> [Records provided]:
-- ==== Sys2Proof/Machine/Boot.lean ====
section
/-!
DEFINITION. Resets and the boot sequence (14 R653–R659, R639; 12 Table 12.1; 15 R686, R688).
-/
namespace Sys2Proof.Machine

/-! ## Resets (R653) -/

/-- Device reset: every register and unit as `State.reset` has it. What lies outside the device's reset stays: the balls and
the test port, the fuses, the SPI NOR with its flush slots, host memory, time, and what waits and has been sent. -/
def State.deviceReset (s : State) : State :=
  let r := State.reset
  let mem := { r.mem with spiNor := s.mem.spiNor }
  let sup := { r.sup with slots := s.sup.slots, last := s.sup.last }
  let fuse := { r.fuse with keys := s.fuse.keys, state := s.fuse.state }
  let pins := { r.pins with preload := s.pins.preload, tapInstr := s.pins.tapInstr, tapData := s.pins.tapData }
  let boot := { r.boot with tapHold := s.boot.tapHold }
  let ptp := { r.ptp with fifths := s.ptp.fifths }
  let s1 : State := { r with ident := s.ident, now := s.now, fresh := s.fresh, ptp := ptp, readValue := s.readValue }
  let s2 : State := { s1 with readData := s.readData, readStatus := s.readStatus, outbox := s.outbox, hostMem := s.hostMem }
  let s3 : State := { s2 with mem := mem, sup := sup, fuse := fuse, pins := pins, boot := boot, pending := s.pending }
  s3.send .spiReset
def execDeviceReset (_byPwrgood : Bool) (s : State) : Host.Outcome State Fault Refusal := .next s.deviceReset
def execFunctionLevelReset (s : State) : Host.Outcome State Fault Refusal := .next s.deviceReset
def execHubBootReset (s : State) : Host.Outcome State Fault Refusal := .next s.deviceReset
def State.updBoot (s : State) (f : BootState → BootState) : State := { s with boot := f s.boot }
/-- PERST_N resets only the PCIe endpoint and its link: the link is down. -/
def execPerst (s : State) : Host.Outcome State Fault Refusal :=
  .next ((s.updBoot (fun b => { b with linkUp := false })).setReg aHubPcieLink 0)
/-- Link training completes: width and speed are known, waiting traffic may go on. -/
def State.linkReturned (s : State) (width speed : Nat) : State :=
  if s.boot.step = .held then s
  else (s.updBoot (fun b => { b with linkUp := true })).setRegN aHubPcieLink (width * 256 + speed)
def execPcieLinkReturn (width : BitVec 5) (speed : BitVec 3) (s : State) : Host.Outcome State Fault Refusal :=
  .next (s.linkReturned width.toNat speed.toNat)

/-! ## Status (R659) -/

def State.setBootState (s : State) (v : Nat) : State := s.setReg aBootStatus (setFld (s.reg aBootStatus) 28 4 v)
def State.bootFail (s : State) (code detail : Nat) : State :=
  let st := setFld (setFld (setFld (s.reg aBootStatus) 28 4 3) 16 8 detail) 0 8 code
  (s.setReg aBootStatus st).updBoot (fun b => { b with step := .failed })
/-- An SPI boot fails: BOOT_SRC 2 falls back to PCIe (R654). -/
def State.spiFail (s : State) (code : Nat) : State :=
  if s.boot.src = 2 then
    (s.setBits aBootStatus 0x4000000).updBoot (fun b => { b with src := 1, bpb := [], bpbRead := false, package := [], chunkEnd := false })
  else s.bootFail code 0
def State.booting (s : State) : Bool := s.boot.step == .started

/-- Every counted memory is written with zero and good check bits (08 R377). -/
def State.zeroFill (s : State) : State :=
  let tiles := Tab.mapV Tile.blank (fun _ t => { t with mem := [], poison := [] }) s.tiles
  let ksk := Tab.mapV KskState.init (fun _ k => { k with store := [] }) s.ksk
  let cams := Tab.mapV CamState.init (fun _ c => { c with lines := [] }) s.gth.cams
  let gth := { s.gth with store := [], cams := cams }
  let lodge := { s.lodge with l2 := [], scratch := [] }
  let mem := { s.mem with hubPoison := [], writeBacks := [] }
  let s1 : State := { s with tiles := tiles, ksk := ksk }
  { s1 with gth := gth, lodge := lodge, mem := mem }
/-- RESET_RELEASE: BOOT_SRC is sampled, the fuses are read, the memories are zeroed (steps 1–3). While the test port holds the
device in reset there is no release (15 R688). -/
def State.release_ (s : State) (src : BitVec 2) : State :=
  if s.boot.step ≠ .held || s.boot.tapHold then s
  else
    let fuse := { s.fuse with latched := s.fuse.state }
    let s1 := ({ s.zeroFill with fuse := fuse } : State).updBoot (fun b => { b with step := .started, src := src })
    if src = 3 then s1.bootFail 5 0 else s1.setRegN aBootStatus (2 ^ 28 + (if src = 1 then 2 ^ 26 else 0))
def execResetRelease (bootSrc : BitVec 2) (s : State) : Host.Outcome State Fault Refusal := .next (s.release_ bootSrc)

/-! ## Boot parameter block (R655, R626; 08 R703) -/

/-- The block is valid: MAGIC and CRC. -/
def bpbGood (b : List Byte) : Bool :=
  fieldAt b 0 4 == 0x42505A4B && fieldAt b 0xFC 4 == (crc32c (slice b 0 252)).toNat
/-- Thresholds of the block: 0 leaves the reset value; a set out of order is ignored. -/
def State.bpbThresholds (s : State) (h : Nat) : State :=
  let pick : Nat → Nat → Nat := fun o r => if s.bpbField o 2 = 0 then r else s.bpbField o 2 % 4096
  let l : Levels := ⟨pick 0x40 2161, pick 0x42 2389, pick 0x44 3072, pick 0x46 3299⟩
  if l.ordered then
    (((s.setRegN (aSup h + 0x14) l.failLo).setRegN (aSup h + 0x18) l.warnLo).setRegN (aSup h + 0x1C) l.warnHi).setRegN (aSup h + 0x20) l.failHi
  else s.setBits (aSup h) 0x10
/-- The pool in force: by R703 with HBM, the scratch range without. -/
def State.setPool (s : State) : State :=
  let want := s.bpbField 0x20 8
  let top := s.ident.hbmBytes
  let base := if want ≠ 0 && want % 4096 = 0 && decide (0x80000000 ≤ want) && decide (want < top) then want else top / 2
  let a := if s.ident.hasHbm then { s.alloc with poolBase := base, poolLen := top - base }
    else { s.alloc with poolBase := scratchBase + 0x200000, poolLen := 0x200000 }
  { s with alloc := a }
def State.applyBpb (s : State) (b : List Byte) : State :=
  let s1 := s.updBoot (fun x => { x with bpb := b, bpbRead := true })
  let s2 := (List.range s.ident.hubs).foldl (fun t h => t.bpbThresholds h) s1
  (s2.writeDrainUs (s2.bpbField 0x48 2)).setPool
/-- BPB_READ_COMPLETE: the first valid copy in NOR, or the block that the driver wrote. -/
def State.bpbRead (s : State) (timeout : Bool) : State :=
  if !s.booting || s.boot.bpbRead then s
  else if s.boot.src = 1 then
    (if s.boot.bpb.isEmpty then s else if bpbGood s.boot.bpb then s.applyBpb s.boot.bpb else s.bootFail 1 0)
  else if timeout then s.spiFail 4
  else
    let a := readBytes s.mem.spiNor 0 256
    let b := readBytes s.mem.spiNor 0x10000 256
    if bpbGood a then s.applyBpb a else if bpbGood b then s.applyBpb b else s.spiFail 1
def execBpbReadComplete (timeout : Bool) (s : State) : Host.Outcome State Fault Refusal := .next (s.bpbRead timeout)

/-! ## Steps 6–10 (R656–R658) -/

/-- HBM training ends; a stack that fails stops the boot (R659). A part without HBM has no such step. -/
def State.trained (s : State) (failed : BitVec 8) : State :=
  if !s.booting || !s.ident.hasHbm then s
  else if failed ≠ 0 then s.bootFail 3 failed.toNat
  else s.updBoot (fun b => { b with trained := true })
def execHbmTrainingComplete (failed : BitVec 8) (s : State) : Host.Outcome State Fault Refusal := .next (s.trained failed)
/-- HUB_BOOT_CHUNK in a PCIe boot: the block first, then the package; length 0 ends it (R658). -/
def State.bootChunk (s : State) (len : Nat) : State :=
  if !s.booting || s.boot.src ≠ 1 || s.boot.chunkEnd then s
  else
    let n := min 2048 len
    let bytes := slice ((List.range 512).flatMap (fun j => leBytes 4 (s.regN (aBootData + 4 * j)))) 0 n
    let s1 := s.setBits aBootStatus 0x8000000
    if s.boot.bpb.isEmpty then s1.updBoot (fun b => { b with bpb := bytes })
    else if len = 0 then s1.updBoot (fun b => { b with chunkEnd := true })
    else s1.updBoot (fun b => { b with package := b.package ++ bytes })
def execHubBootChunk (len : BitVec 12) (s : State) : Host.Outcome State Fault Refusal := .next (s.bootChunk len.toNat)
/-- A firmware package is good: its trailer and signature, under the rule of R453 (R656); a part without HBM holds 1 MiB (R657). -/
def State.packageGood (s : State) (p : List Byte) : Bool :=
  let tr := slice p (p.length - 128) 128
  let k := fieldAt tr 4 4
  decide (128 ≤ p.length) && (s.ident.hasHbm || decide (p.length ≤ 2 ^ 20)) && (!s.keysInUse || (fieldAt tr 0 4 == 0x4E474953 && decide (k < 4) && Tab.at_ 0 s.fuse.latched k == 1 &&
    ecdsaVerify (sha256 (p.take (p.length - 128))) (Tab.at_ 0 s.fuse.keys k) (BitVec.ofNat 256 (fieldAt tr 0x40 32))
      (BitVec.ofNat 256 (fieldAt tr 0x60 32))))
/-- FIRMWARE_VERIFY_COMPLETE: the first good package of the source; CAP_FW_VERSION will report it (02 R124). -/
def State.firmwareVerified (s : State) : State :=
  if !s.booting || !s.boot.bpbRead || s.boot.verified || (s.boot.src = 1 && !s.boot.chunkEnd) then s
  else
    let nor : Nat → Nat → List Byte := fun o l => readBytes s.mem.spiNor (s.bpbField o 4) (s.bpbField l 4)
    let one := if s.boot.src = 1 then s.boot.package else nor 0x0C 0x10
    let two := if s.boot.src = 1 || s.bpbField 0x14 4 = 0 then [] else nor 0x14 0x18
    let take : List Byte → State := fun p => s.updBoot (fun b => { b with package := p, verified := true, fw := Config.firmwareVersion p })
    if s.packageGood one then take one
    else if s.packageGood two then take two
    else if s.boot.src = 1 then s.bootFail 2 0
    else s.spiFail 2
def execFirmwareVerifyComplete (s : State) : Host.Outcome State Fault Refusal := .next s.firmwareVerified
/-- Slots that the host has acknowledged are erased; with all four unacknowledged the oldest goes, with FLUSH_OVERWRITTEN
(R639). An erased byte of NOR is not listed. -/
def State.eraseSlot (s : State) (k : Nat) : State :=
  let nor := zeroBytes s.mem.spiNor (s.bpbField 0x1C 4 + 65536 * k) 65536
  ({ s with mem := { s.mem with spiNor := nor } } : State).updSup (fun x => { x with slots := Tab.set_ (0, false) x.slots k (0, false) })
/-- The slot with the smallest FLUSH_SEQ. -/
def oldestSlot (l : Tab (Nat × Bool)) : Option (Nat × Nat) :=
  l.foldl (fun m e => some (match m with
    | none => (e.1, e.2.1)
    | some x => if e.2.1 < x.2 then (e.1, e.2.1) else x)) none
def State.sweepFlushes (s : State) : State :=
  let s0 := (match s.sup.last with
    | some x => s.setRegN aSupFlushLast (x.1 * 2 ^ 30 + x.2 % 2 ^ 30)
    | none => s)
  let acked := (s0.sup.slots.filter (fun e => e.2.2)).map (fun e => e.1)
  let s1 := acked.foldl (fun t k => t.eraseSlot k) s0
  if s1.sup.slots.length < 4 then s1
  else match oldestSlot s1.sup.slots with
  | some x => (s1.eraseSlot x.1).setSupBits 0x20
  | none => s1
/-- Firmware starts: it copies itself to the firmware region, applies SLICE, sets HDG_CTRL.LOCKED, sweeps the flush area; a
KZ4060 has its scratch ways locked (R657; 11 R497). The service cores' first PC is not given. -/
def State.firmwareStart (s : State) : State :=
  if !s.booting || !s.boot.verified || (s.ident.hasHbm && !s.boot.trained) then s
  else
    let s1 := if s.ident.hasHbm then s.hbmWrite 0 s.boot.package else s.setBits (aLodge 0 + 8) 0xFF0F
    let s2 := (List.range s.ident.hubs).foldl (fun t h =>
      let u := (List.range 12).foldl (fun u m => u.writeHdgCfg h (0x80 + 4 * m) (BitVec.ofNat 32 (s.bpbField (0x28 + 12 * h + m) 1))) t
      (u.setBits (aHdg h) 1).useFree.setCore (4 * h) { u.core (4 * h) with pc := u.free.setWidth 64 }) s1
    (s2.updBoot (fun b => { b with step := .running })).sweepFlushes
def execFirmwareStart (s : State) : Host.Outcome State Fault Refusal := .next s.firmwareStart
/-- The capability table is readable from now on (02 R97). -/
def execCapabilityPublish (s : State) : Host.Outcome State Fault Refusal :=
  .next (if s.boot.step = .running then s.updBoot (fun b => { b with step := .published }) else s)
/-- Boot is over (14 R653); the Groundskeeper's first pass starts (notes/assumptions/2.md). -/
def State.bootReady (s : State) : State :=
  if s.boot.step = .published && !s.stopping then
    let s1 : State := { s with mem := { s.mem with passStart := s.now, passRows := [] } }
    (s1.updBoot (fun b => { b with step := .ready })).setBootState 2
  else s
def execBootReady (s : State) : Host.Outcome State Fault Refusal := .next s.bootReady

end Sys2Proof.Machine
end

> [What you will do]: Go back to the listing above. Copy word for word the lines from the one with "if s.boot.bpb.isEmpty then s1.updBoot" through the one with "(BitVec.ofNat 256 (fieldAt tr 0x60", and nothing more.

> [Result]:
    if s.boot.bpb.isEmpty then s1.updBoot (fun b => { b with bpb := bytes })
    else if len = 0 then s1.updBoot (fun b => { b with chunkEnd := true })
    else s1.updBoot (fun b => { b with package := b.package ++ bytes })
def execHubBootChunk (len : BitVec 12) (s : State) : Host.Outcome State Fault Refusal := .next (s.bootChunk len.toNat)
/-- A firmware package is good: its trailer and signature, under the rule of R453 (R656); a part without HBM holds 1 MiB (R657). -/
def State.packageGood (s : State) (p : List Byte) : Bool :=
  let tr := slice p (p.length - 128) 128
  let k := fieldAt tr 4 4
  decide (128 ≤ p.length) && (s.ident.hasHbm || decide (p.length ≤ 2 ^ 20)) && (!s.keysInUse || (fieldAt tr 0 4 == 0x4E474953 && decide (k < 4) && Tab.at_ 0 s.fuse.latched k == 1 &&
    ecdsaVerify (sha256 (p.take (p.length - 128))) (Tab.at_ 0 s.fuse.keys k) (BitVec.ofNat 256 (fieldAt tr 0x40 32))
      (BitVec.ofNat 256 (fieldAt tr 0x60 32))))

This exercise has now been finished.